One is the approach of pure nonviolence, which cannot readily or easily attract large masses, for it requires extraordinary discipline and courage.  The second is violence exercised in self-defense, which all societies, from the most primitive to the most cultured and civilized, accept as moral and legal.  The principle of self-defense, even involving weapons and bloodshed, has never been condemned, even by Gandhi, who sanctioned it for those unable to master pure nonviolence.  The third is the advocacy of violence as a tool of advancement, organized as in warfare, deliberately and consciously. (Emphasis added).

What he rejected was not self-defense, but the third form which at the time some were advocating as a means of obtaining civil rights domestically.  As the Stanford Institute points out, Dr. King rejected the suggestion that “[B]lack people take up arms [saying] There is more power in socially organized masses on the march than there is in guns in the hands of a few desperate men”

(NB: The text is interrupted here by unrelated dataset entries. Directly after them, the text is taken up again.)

/-- 44_video_blocks.md R240: a DOUBLE block is two lookups, each filling a band of two rows: left half low, right half high.
R241: a HALF block, in the variant `four_lookup`, decodes rows 0 and 2 as FULL rows and repeats each on the row below; in the
variant `two_lookup` it is drawn exactly as DOUBLE. R240, R241, R244: a fault at a lookup leaves the pixels of the lookups
before it written and the rest of the frame as it was. -/
def Obligations.DoubleAndHalfBlocks : Prop :=
  ∀ (s : State) (p : Byte), s.work = .video → FrameWf s → s.scanRow < s.height →
    (∀ (u : State) (ws : List Half), btLookups fullId 2 s = .ok ws u →
      ∃ m, exec (.double p 0) s = .next (endGroup (advanceScan { u with fb := m })) ∧
        (∀ r c : Nat, r < 4 → c < 4 → Memory.read outBlank m (pixelAddr s r c) =
          (ws[r / 2]?).map fun w => if c < 2 then w.extractLsb' 0 8 else w.extractLsb' 8 8) ∧
        ∀ a, ¬ inBlock s a → Memory.read outBlank m a = fbAt s a) ∧
    (s.params.halfVariant = .fourLookup → ∀ (u : State) (ws : List Half), btLookups fullId 4 s = .ok ws u →
      ∃ m, exec (.half p 0) s = .next (endGroup (advanceScan { u with fb := m })) ∧
        (∀ r c : Nat, r < 4 → c < 4 → Memory.read outBlank m (pixelAddr s r c) =
          (ws[2 * (r / 2) + (if c < 2 then 1 else 0)]?).map fun w => w.extractLsb' (8 * (c % 2)) 8) ∧
        ∀ a, ¬ inBlock s a → Memory.read outBlank m a = fbAt s a) ∧
    (s.params.halfVariant = .twoLookup → ∀ r : BitVec 6, exec (.half p r) s = exec (.double p r) s) ∧
    ∀ (u v : State) (run : BitVec 6) (k : Nat) (ws : List Half) (cause : Cause),
      btLookups fullId k s = .ok ws u → btLookup fullId u = .error cause v →
      (k < 2 → ∃ m, exec (.double p run) s = .next (raiseFault cause { v with fb := m }) ∧
        (∀ r c : Nat, r < 4 → c < 4 → Memory.read outBlank m (pixelAddr s r c) =
          if r / 2 < k then (ws[r / 2]?).map fun w => if c < 2 then w.extractLsb' 0 8 else w.extractLsb' 8 8
          else fbAt s (pixelAddr s r c)) ∧
        ∀ a, ¬ inBlock s a → Memory.read outBlank m a = fbAt s a) ∧
      (s.params.halfVariant = .fourLookup → k < 4 →
        ∃ m, exec (.half p run) s = .next (raiseFault cause { v with fb := m }) ∧
          (∀ r c : Nat, r < 4 → c < 4 → Memory.read outBlank m (pixelAddr s r c) =
            if 2 * (r / 2) + (if c < 2 then 1 else 0) < k then
              (ws[2 * (r / 2) + (if c < 2 then 1 else 0)]?).map fun w => w.extractLsb' (8 * (c % 2)) 8
            else fbAt s (pixelAddr s r c)) ∧
          ∀ a, ¬ inBlock s a → Memory.read outBlank m a = fbAt s a)

/-- 44_video_blocks.md R235, R238, R239: a run of VOID or SOLID blocks moves the cursor over as many blocks as the run has,
at most to the end of the frame, and reads no bit. VOID changes no byte of FB; SOLID fills exactly the pixels of its blocks
with the payload. -/
def Obligations.VoidAndSolidRuns : Prop :=
  ∀ (s : State) (p : Byte) (r : BitVec 6), s.work = .video → FrameWf s → s.scanRow < s.height →
    (∃ t, exec (.void p r) s = .next t ∧
      t = { s with scanRow := t.scanRow, scanCol := t.scanCol, work := t.work } ∧ FrameWf t ∧
      blockNumber t = min (blockNumber s + runLength r) (frameBlocks s) ∧
      (t.work = if blockNumber s + runLength r < frameBlocks s then .video else .idle)) ∧
    ∃ t, exec (.solid p r) s = .next t ∧
      t = { s with fb := t.fb, scanRow := t.scanRow, scanCol := t.scanCol, work := t.work } ∧ FrameWf t ∧
      blockNumber t = min (blockNumber s + runLength r) (frameBlocks s) ∧
      (t.work = if blockNumber s + runLength r < frameBlocks s then .video else .idle) ∧
      ∀ a, fbAt t a =
        if a < s.width.toNat * s.height.toNat ∧ blockNumber s ≤ blockOf s a ∧ blockOf s a < blockNumber s + runLength r
        then some p else fbAt s a

/-- 44_video_blocks.md R238, R246 (a): a frame whose TYPE words are all VOID leaves FB byte for byte as it was. First: from a
TYPE tree of VOID words only, whatever the window holds. Then: from any TYPE tree, where the words its lookups give, the last of
them ending the frame, are VOID words (R232, R235), or where a lookup faults after VOID words. -/
def Obligations.VoidFrame : Prop :=
  (∀ (s : State) (low high : SmallTree) (root : BNode) (cache : Cache), windowLegal s s.arg0 s.arg1 = true →
    videoConfigLegal s = true → s.vt[typeId] = .present low high root cache →
    root.allLits (fun w => w.extractLsb' 0 2 == 2#2) = true →
    ∃ t, exec .vidDecode s = .next t ∧ t.fb = s.fb ∧ t.fbDraw = s.fbDraw ∧ t.fbZeroed = s.fbZeroed ∧
      (t.statusCause = 0 ∨ t.statusCause = 1)) ∧
  ∀ (s u : State) (k : Nat) (ws : List Half), windowLegal s s.arg0 s.arg1 = true → videoConfigLegal s = true →
    btLookups typeId k (frameStarted s) = .ok ws u → (∀ w ∈ ws, typeField w = 2) →
    (runBlocks ws.dropLast < frameBlocks s → frameBlocks s ≤ runBlocks ws →
      exec .vidDecode s = .next { s with
        cmd := 0x50, status := 0x5000, bs := u.bs, vt := u.vt, scanRow := s.height, scanCol := 0, work := .idle }) ∧
    (∀ (c : Cause) (v : State), runBlocks ws < frameBlocks s → btLookup typeId u = .error c v →
      ∃ t, exec .vidDecode s = .next t ∧
        t = { s with
          cmd := 0x50, status := statusWord 0x50 c.code, log := logWith s.log c, bs := v.bs, vt := v.vt
          scanRow := t.scanRow, scanCol := t.scanCol, work := .idle } ∧
        FrameWf t ∧ blockNumber t = runBlocks ws)

/-- 44_video_blocks.md R239, R246 (b): a completed frame whose TYPE words are all SOLID of one colour leaves every byte of FB
at that colour. First: from a TYPE tree of such words only; with one leaf the frame completes from any legal window, of size 0
too (R233). Then: from any TYPE tree, where the words its lookups give, the last of them ending the frame, are such words (R232,
R235), or where a lookup faults after such words: then their blocks are filled and the rest of FB is as it was (R244). -/
def Obligations.SolidFrame : Prop :=
  (∀ (s : State) (low high : SmallTree) (root : BNode) (cache : Cache) (colour : Byte),
    windowLegal s s.arg0 s.arg1 = true → videoConfigLegal s = true → s.vt[typeId] = .present low high root cache →
    root.allLits (fun w => w.extractLsb' 0 2 == 3#2 && w.extractLsb' 8 8 == colour) = true →
    ∃ t, exec .vidDecode s = .next t ∧
      (t.status = 0x5000 → ∀ a, a < s.width.toNat * s.height.toNat → fbAt t a = some colour) ∧
      ((∃ w, root = .lit w) → t.status = 0x5000)) ∧
  ∀ (s u : State) (k : Nat) (ws : List Half) (colour : Byte), windowLegal s s.arg0 s.arg1 = true →
    videoConfigLegal s = true → btLookups typeId k (frameStarted s) = .ok ws u →
    (∀ w ∈ ws, typeField w = 3 ∧ payloadField w = colour) →
    (runBlocks ws.dropLast < frameBlocks s → frameBlocks s ≤ runBlocks ws →
      ∃ t, exec .vidDecode s = .next t ∧
        t = { s with
          cmd := 0x50, status := 0x5000, bs := u.bs, fb := t.fb, vt := u.vt
          scanRow := s.height, scanCol := 0, work := .idle } ∧
        ∀ a, fbAt t a = if a < s.width.toNat * s.height.toNat then some colour else fbAt s a) ∧
    (∀ (c : Cause) (v : State), runBlocks ws < frameBlocks s → btLookup typeId u = .error c v →
      ∃ t, exec .vidDecode s = .next t ∧
        t = { s with
          cmd := 0x50, status := statusWord 0x50 c.code, log := logWith s.log c, bs := v.bs, fb := t.fb, vt := v.vt
          scanRow := t.scanRow, scanCol := t.scanCol, work := .idle } ∧
        FrameWf t ∧ blockNumber t = runBlocks ws ∧
        ∀ a, fbAt t a =
          if a < s.width.toNat * s.height.toNat ∧ blockOf s a < runBlocks ws then some colour else fbAt s a)

/-- 60_exceptions.md R299, 10_state.md R29: VID_DECODE touches CMD, STATUS, LOG, BS, FB, the cursor and the caches alone; no
tree changes but in its cache. 10_state.md R32, 44_video_blocks.md R243, R244: after a completed frame the cursor is at the end
of the frame, after a fault of the stream it is at a block of the frame. -/
def Obligations.VidDecodeIsolation : Prop :=
  ∀ s t : State, exec .vidDecode s = .next t →
    t = { s with
      cmd := 0x50, status := t.status, log := t.log, bs := t.bs, fb := t.fb, vt := t.vt
      scanRow := t.scanRow, scanCol := t.scanCol, work := .idle } ∧
    (∀ id : Fin 4, match s.vt[id] with
      | .absent => t.vt[id] = .absent
      | .present low high root _ => ∃ c, t.vt[id] = .present low high root c) ∧
    (t.statusCause = 0 → t.scanRow = s.height ∧ t.scanCol = 0) ∧
    (windowLegal s s.arg0 s.arg1 = true → videoConfigLegal s = true → t.statusCause ≠ 0 →
      FrameWf t ∧ t.scanRow < s.height)

/-! ### Rules of the whole machine -/

/-- 00_scope.md R9, 46_system.md R280, 70_reset_and_hazards.md R341: every command ends, from every state: STATUS holds its code
and a cause that 60_exceptions.md R291 lists, the engine is idle again, and the next host access is still to come. A command
that reads tokens ends exactly where stepping from its start, token by token and block run by block run, ends: so what the
statements about steps and tokens in the middle of a command say holds of the command (44_video_blocks.md R232; 43_audio_dpcm.md
R202; 42_big_tree.md R176, R177; 41_small_tree.md R153). -/
def Obligations.EveryCommandEnds : Prop :=
  (∀ (i : Instr) (code : Byte) (s : State), commandCode i = some code →
    ∃ t, exec i s = .next t ∧ t.work = .idle ∧ t.cmd = code ∧ t.statusCmd = code ∧ t.statusCause.toNat ≤ 10 ∧
      t.host = s.host) ∧
  (∀ s : State, windowLegal s s.arg0 s.arg1 = true → videoConfigLegal s = true →
    ∃ t, exec .vidDecode s = .next t ∧ EngineRun (frameStarted s) t) ∧
  (∀ (s : State) (k : Fin 7), trackOperand s.arg2 = some k → windowLegal s s.arg0 s.arg1 = true →
    trkExists s.trk[k] = true → trkVariant s.trk[k] = 0 → trkCompressed s.trk[k] = true →
    ∃ t, exec .audDecode s = .next t ∧ EngineRun { s with
      aout := s.aout.set k [], aoutLen := s.aoutLen.set k 0
      cmd := 0x40, status := 0x4000, work := .audio k .length } t) ∧
  (∀ s : State, windowLegal s s.arg0 s.arg1 = true → s.arg1 ≠ 0 →
    ∃ t, exec .btBuildAll s = .next t ∧ EngineRun { s with
      bs := { base := s.arg0, size := s.arg1, bytePos := 0, bitPos := 0 }, vt := Vector.replicate 4 .absent
      cmd := 0x31, status := 0x3100, work := .bigAll 0 .control } t) ∧
  ∀ (s : State) (slot : Fin 4), slotOperand s.arg0 = some slot →
    (∃ t, exec .btBuild s = .next t ∧ EngineRun { s with
      vt := s.vt.set slot .absent, cmd := 0x30, status := 0x3000, work := .big slot .control } t) ∧
    ∃ t, exec .stBuild s = .next t ∧ EngineRun { s with
      atree := s.atree.set slot .absent, cmd := 0x20, status := 0x2000, work := .small slot .control } t

/-- 60_exceptions.md R293: a command ends with cause 0 or with a cause its row of the table allows. -/
def Obligations.CausesByCommand : Prop :=
  ∀ (i : Instr) (s t : State), isCommand i = true → exec i s = .next t →
    t.statusCause = 0 ∨ ∃ c : Cause, mayRaise i c = true ∧ t.statusCause = c.code

/-- 10_state.md R23, 60_exceptions.md R298: but for SOFT_RESET and LOG_CLEAR no command clears a bit of LOG; a fault sets the
bit of its cause; the only bit a command sets without that fault is bit 5, by AUD_DECODE under `continue_declared`. -/
def Obligations.LogIsSticky : Prop :=
  ∀ (i : Instr) (s t : State), isCommand i = true → i ≠ .softReset → i ≠ .logClear → exec i s = .next t →
    ∀ k < 16, t.log.getLsbD k = true ↔ s.log.getLsbD k = true ∨ (t.statusCause ≠ 0 ∧ t.statusCause.toNat = k) ∨
      (k = 5 ∧ t.log.getLsbD 5 = true ∧ i = .audDecode ∧ s.params.mismatchPolicy = .continueDeclared)

/-- 10_state.md R37, R22: which commands write which state; only a completed read or lookup, or SOFT_RESET, changes RESULT. -/
def Obligations.WhoWritesWhat : Prop :=
  ∀ (i : Instr) (s t : State), isCommand i = true → exec i s = .next t →
    (t.arg0 = s.arg0 ∧ t.arg1 = s.arg1 ∧ t.arg2 = s.arg2 ∧ t.version = s.version ∧ t.width = s.width ∧
      t.height = s.height ∧ t.trk = s.trk ∧ t.inMem = s.inMem ∧ t.params = s.params ∧ t.fbDraw = s.fbDraw ∧
      t.fbZeroed = s.fbZeroed) ∧
    (t.result ≠ s.result → t.statusCause = 0 ∧ i ∈ [Instr.bsReadBit, .bsReadByte, .stLookup, .btLookup, .softReset]) ∧
    (t.bs ≠ s.bs → i ∈ [Instr.bsOpen, .bsReadBit, .bsReadByte, .stBuild, .stLookup, .btBuild, .btBuildAll, .btLookup,
      .audDecode, .vidDecode, .softReset]) ∧
    (t.atree ≠ s.atree → i ∈ [Instr.stBuild, .audDecode, .softReset]) ∧
    (t.vt ≠ s.vt → i ∈ [Instr.btBuild, .btBuildAll, .btReset, .btLookup, .vidDecode, .softReset]) ∧
    (t.fb ≠ s.fb → i = .vidDecode) ∧
    (t.aout ≠ s.aout ∨ t.aoutLen ≠ s.aoutLen → i = .audDecode ∨ i = .softReset) ∧
    (t.scanRow ≠ s.scanRow ∨ t.scanCol ≠ s.scanCol → i = .vidDecode ∨ i = .softReset)

/-- The invariant between commands holds right after reset: 10_state.md R21, R23, R30, R31; 20_memory.md R60, R61. -/
def Obligations.ResetMeetsInvariant : Prop := Inv State.reset

/-- 10_state.md R21, R23, R30, R31; 20_memory.md R60, R61: every step of the machine, from every state that meets the
invariant, keeps it. That the listed bytes of AOUT are those below its length is the model's choice for "gives them no value"
(log 6). -/
def Obligations.StepKeepsInvariant : Prop :=
  ∀ s t : State, Inv s → step s = .next t → Inv t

Consider as well these additional quotes from Dr. King:

The first question which the priest and the Levite asked was: “If I stop to help this man, what will happen to me? But…the good Samaritan reversed the question, “If I do not stop to help this man, what will happen to him?”


We know through painful experience that freedom is never voluntarily given by the oppressor, it must be demanded by the oppressed.


Injustice anywhere is a threat to justice everywhere.  We are caught in an inescapable network of mutuality. tied in a single garment of destiny.  Whatever affects one directly, affects all indirectly. 

Concluding Thoughts

As a book lover, I thought so much of one of Dr. King’s quotes that years ago I had it printed on bookmarks that I distributed to friends and colleagues.  Here’s what that quote of his said:  “And there comes a time when we must take a position that is neither safe, nor politic, nor popular but one must take it because it’s right.” 

Of course, we can never really know what Dr. King would have thought about the situation in Ukraine, but I think he would have, like the Pope, understood that the situation requires, tragically, the use of force as a last resort.  No doubt he would have vigorously sought a just peace, but I believe he would have stood with Ukrainians and supported them – even if that called for violent means in self-defense.

Remember what we like to say on Lawfire®: gather the facts, examine the law, evaluate the arguments – and then decide for yourself!